MCT Oil in Coffee: Here's How to Do It

Authored by Ryan Rodal • 
May 31, 2019
 • 10 min read
ketosisnutritionsupplementsketo-diet

Your alarm clock is blaring that deafening tone again. It’s 6:00am and the sun barely peaks over the horizon. With eyes half open, you stumble into the kitchen and flip the switch on the coffee maker.

You struggle to focus until you finally taste the first sip of piping hot coffee. Then, a bolt of energy charges through your body. With each sip of warm, aromatic coffee, the sun begins to rise, the birds begin to sing, and all feels right in the world. There’s a reason why 83%1 of American adults drink coffee. It works.

Although coffee can stand alone, there’s one ingredient that can make it even more powerful.

Lots of people choose to add sugar or creamer, but the addition of MCT oil can really kick your morning beverage into overdrive. MCT oil can make you feel satiated, increase weight loss, and enhance cognition (more on these later).

Let’s dive into the science of how MCT and coffee can work together to help you reach your weight loss goals.

What are MCTs?

It’s always a good idea to start with the basics. MCTs are medium-chain triglycerides; triglycerides are three fatty acid groups bound to a single glycerol backbone. They are a form of fat in the body serving as a source of energy between meals.
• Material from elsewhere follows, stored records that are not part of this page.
theorem sized_takeSnapBegin {s : Station} (h : Sized s) (hd : Hdr) (purpose : SnapPurpose) (jn : Nat) (fp : Print) (entries : Nat) :
    Sized (takeSnapBegin s hd purpose jn fp entries) := by
  have h1 : Sized { s with replica := { s.replica with snapBeginSeen := true } } :=
    ⟨h.tables, h.pending, h.noticed, h.heard, h.inputs, h.rack, h.presence, h.portIdent⟩
  unfold takeSnapBegin
  split
  · exact h
  · simp only
    split
    · split
      · exact sized_enterShut h1 _
      · exact h1
    · split
      · refine ⟨h1.tables, fun q hq => ?_, h1.noticed, h1.heard, h1.inputs, h1.rack, h1.presence, h1.portIdent⟩
        cases hq
        exact ⟨blank_sized, rfl⟩
      · exact h1

theorem formed_sized (c : CellPart) (fp : Print) (mask : StationMask) : TablesSized (formedReplica c fp mask) :=
  ⟨by simp [formedReplica, map1_length], by simp [formedReplica, formedZones], rfl, rfl, rfl⟩

theorem sized_takeForm {s : Station} (h : Sized s) (hd : Hdr) (fp : Print) (mask : StationMask) : Sized (takeForm s hd fp mask) := by
  unfold takeForm
  split
  · exact h
  · simp only
    have h1 : Sized { setTabs s (formedReplica (cellOf s) fp mask) with
        line := { s.line with lineCount := some 0, heard := formHeard s.now mask s.line.heard } } :=
      ⟨formed_sized _ _ _, h.pending, h.noticed, by simp only [formHeard, map1_length]; exact h.heard, h.inputs, h.rack, h.presence, h.portIdent⟩
    split
    · exact sized_enterShut h1 _
    · split
      · exact sized_enterActive h1
      · exact sized_offerJoin ⟨blank_sized, h.pending, h.noticed, rfl, h.inputs, h.rack, h.presence, h.portIdent⟩

theorem sized_takeJoining {s : Station} (h : Sized s) (f : Frame) : Sized (takeJoining s f) := by
  unfold takeJoining
  split
  · exact sized_takeForm h _ _ _
  · simp only
    have h1 : ∀ fp cause, Sized (setTabs s (joinUnformed s.loader.fingerprint fp f.h cause (tabs s))) := fun fp cause =>
      sized_tables h ⟨(set1_length _ _ _).trans h.tables.roster, h.tables.zones, h.tables.ports, h.tables.probes, h.tables.latches⟩
    split
    · have k := h1 (by assumption) (by assumption)
      exact ⟨k.tables, k.pending, k.noticed, k.heard, k.inputs, k.rack, k.presence, k.portIdent⟩
    · split
      · exact sized_abandonAttempt (h1 _ _)
      · exact h1 _ _
  · split
    · exact sized_abandonAttempt h
    · exact h
  · exact sized_takeSnapBegin h _ _ _ _ _
  · exact sized_takeEntry h _ _ _
  · exact sized_takeSnapEnd h _ _ _ _
  · exact h

theorem sized_keepFrame {s : Station} (h : Sized s) (f : Frame) : Sized (keepFrame s f) := by
  unfold keepFrame
  split
  · split
    · exact ⟨h.tables, h.pending, h.noticed, h.heard, h.inputs, h.rack, h.presence, h.portIdent⟩
    · exact sized_abandonAttempt h
  · exact h

/-! ### Completed frames -/

theorem sized_takeCount {s : Station} (h : Sized s) (f : Frame) : Sized (takeCount s f) := by
  have h2 : Sized (if isOwnJoin s f = true then { countFrame s with line := restartOffsets (countFrame s).line } else countFrame s) := by
    split
    · exact ⟨h.tables, h.pending, h.noticed, (List.length_map _).trans h.heard, h.inputs, h.rack, h.presence, h.portIdent⟩
    · exact (countFrame_same s).sized h
  have h3 : ∀ t, Sized t → Sized (noteCell (heardAgain (recordHeard t f.h.sender) f.h.sender) f.h) := by
    intro t ht
    have h4 : Sized (heardAgain (recordHeard t f.h.sender) f.h.sender) :=
      ⟨ht.tables, ht.pending, ht.noticed, (set1_length _ _ _).trans ht.heard, ht.inputs, ht.rack, ht.presence, ht.portIdent⟩
    unfold noteCell
    split
    · exact ⟨h4.tables, h4.pending, h4.noticed, h4.heard, h4.inputs, h4.rack, h4.presence, h4.portIdent⟩
    · exact h4
  exact h3 _ h2

theorem deliver_same (s : Station) (w : Option Window) (hd : Hdr) (tag : Code) (r : ReqBody) : Same s (deliver s w hd tag r) := by
  unfold deliver
  split
  · exact Same.refl s
  · simp only
    split
    · split
      · exact same_request s _
      · exact Same.refl s
    · split
      · exact ⟨rfl, rfl, rfl, rfl, rfl, rfl, rfl, rfl, rfl, rfl⟩
      · exact Same.refl s

theorem sized_applyLive {s : Station} (h : Sized s) (f : Frame) : Sized (applyLive s f) := by
  have h1 : Sized (setTabs s (applyFormed (cellOf s) (lineCountOf s) (namesLastHeard s.line f.body) f (tabs s)).1) :=
    sized_tables h ((step_applyFormed _ _ _ _ _).sized h.tables)
  unfold applyLive
  simp only
  split
  · exact sized_enterOut h1 _
  · exact (react_reacts _ _ _ _).same.sized h1

theorem sized_handOn {s : Station} (h : Sized s) (w : Option Window) (f : Frame) : Sized (handOn s w f) := by
  unfold handOn
  split
  · exact (deliver_same _ _ _ _ _).sized h
  · split
    · exact sized_takeJoining (sized_keepFrame h f) f
    · split
      · exact sized_applyLive h f
      · exact h

/-- The removal of an own frame: what it leaves is `Same`, or a restart of it (R7, R154, R164). -/
theorem releaseOwn_cases (s : Station) (f : Frame) :
    ∃ t, (Same s t ∧ t.loader = s.loader) ∧ (releaseOwn s f = t ∨ releaseOwn s f = restart t .requested) := by
  unfold releaseOwn
  split
  · have base : Same s { s with line := removeCompleted s.line } :=
      same_line (removeCompleted_counts _).2 (removeCompleted_counts _).1
    have key : ∀ t, Same s t → t.loader = s.loader → ∃ u, (Same s u ∧ u.loader = s.loader) ∧
        ((if answersRestart t f.body = true then restart t .requested else t) = u ∨
          (if answersRestart t f.body = true then restart t .requested else t) = restart u .requested) := by
      intro t ht hl
      split
      · exact ⟨t, ⟨ht, hl⟩, .inr rfl⟩
      · exact ⟨t, ⟨ht, hl⟩, .inl rfl⟩
    simp only
    split
    · exact key _ (base.trans (same_touch _ _)) rfl
    · exact key _ base rfl
  · exact ⟨s, ⟨Same.refl s, rfl⟩, .inl rfl⟩

theorem sized_releaseOwn {s : Station} (h : Sized s) (f : Frame) : Sized (releaseOwn s f) := by
  obtain ⟨t, ⟨ht, _⟩, h1 | h1⟩ := releaseOwn_cases s f
  · rw [h1]; exact ht.sized h
  · rw [h1]; exact sized_restart (ht.sized h) _

theorem sized_completeFrame {s : Station} (h : Sized s) (f : Frame) : Sized (completeFrame s f) := by
  unfold completeFrame
  split
  · exact h
  · simp only
    have h1 := (closeClean_same s).sized h
    split
    · exact sized_releaseOwn (sized_handOn (sized_takeCount h1 f) _ f) f
    · exact (countFrame_same _).sized h1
Often, the term “triglycerides” has a negative connotation. High levels of them are linked to elevated cholesterol levels and heart disease.2 But triglycerides are not inherently negative—in fact, MCTs are healthy fats with many potential health benefits.

Those fatty acids are bound together with a certain number of carbon atoms. The length of these carbon chains determines which category a fatty acid will fit into.

Remember the story of Goldilocks and the three bears? MCTs aren’t too short or too long. In fact, they’re just right...for potentially reducing hunger and boosting energy.

So the carbon chain length assigns each fatty acid a category; hence the "medium" in medium-chain triglycerides.

  • Short-chain fatty acids (or triglycerides): composed of 5 or less carbon atoms
  • Medium-chain fatty acids (or triglycerides): composed of 6 to 12 carbon atoms
  • Long-chain fatty acids (or triglycerides): composed of 13 to 21 carbon atoms

Each of the fatty acid groups serve different purposes within the body.

Short-chain triglycerides are mainly formed when bacteria in your gut ferment fiber. These fats improve digestive health and provide cellular energy within the colon.3

Long-chain triglycerides (LCTs) can commonly be found in foods such as extra virgin olive oil, soybean oil, fish, nuts, avocado, and meat. LCTs can have some benefits of their own. Omega-3 (which is present in HVMN’s daily Omega-3 healthkit: Kado) is an LCT shown to be beneficial for heart health. But LCTs don’t have the same rapid energy capabilities as MCTs do.

If you’re practicing a ketogenic diet, then MCTs stand apart from the other types of fatty acids. But be warned—within the MCT family, there are several subcategories based upon the number of carbon atoms, each with its own benefits, depending on your goals.

Types of MCTs

MCTs are the most intriguing fatty acid for ketogenic dieters because they can quickly be used for ketone production. However, don’t be confused; not all MCTs are created equal. There are four distinct categories of MCTs, each having between six and twelve carbon atoms.

Caproic acid (C6) is the shortest of the MCT family, containing six carbons. Anecdotal research has shown it can be converted to ketones, but at the same time can cause stomach distress.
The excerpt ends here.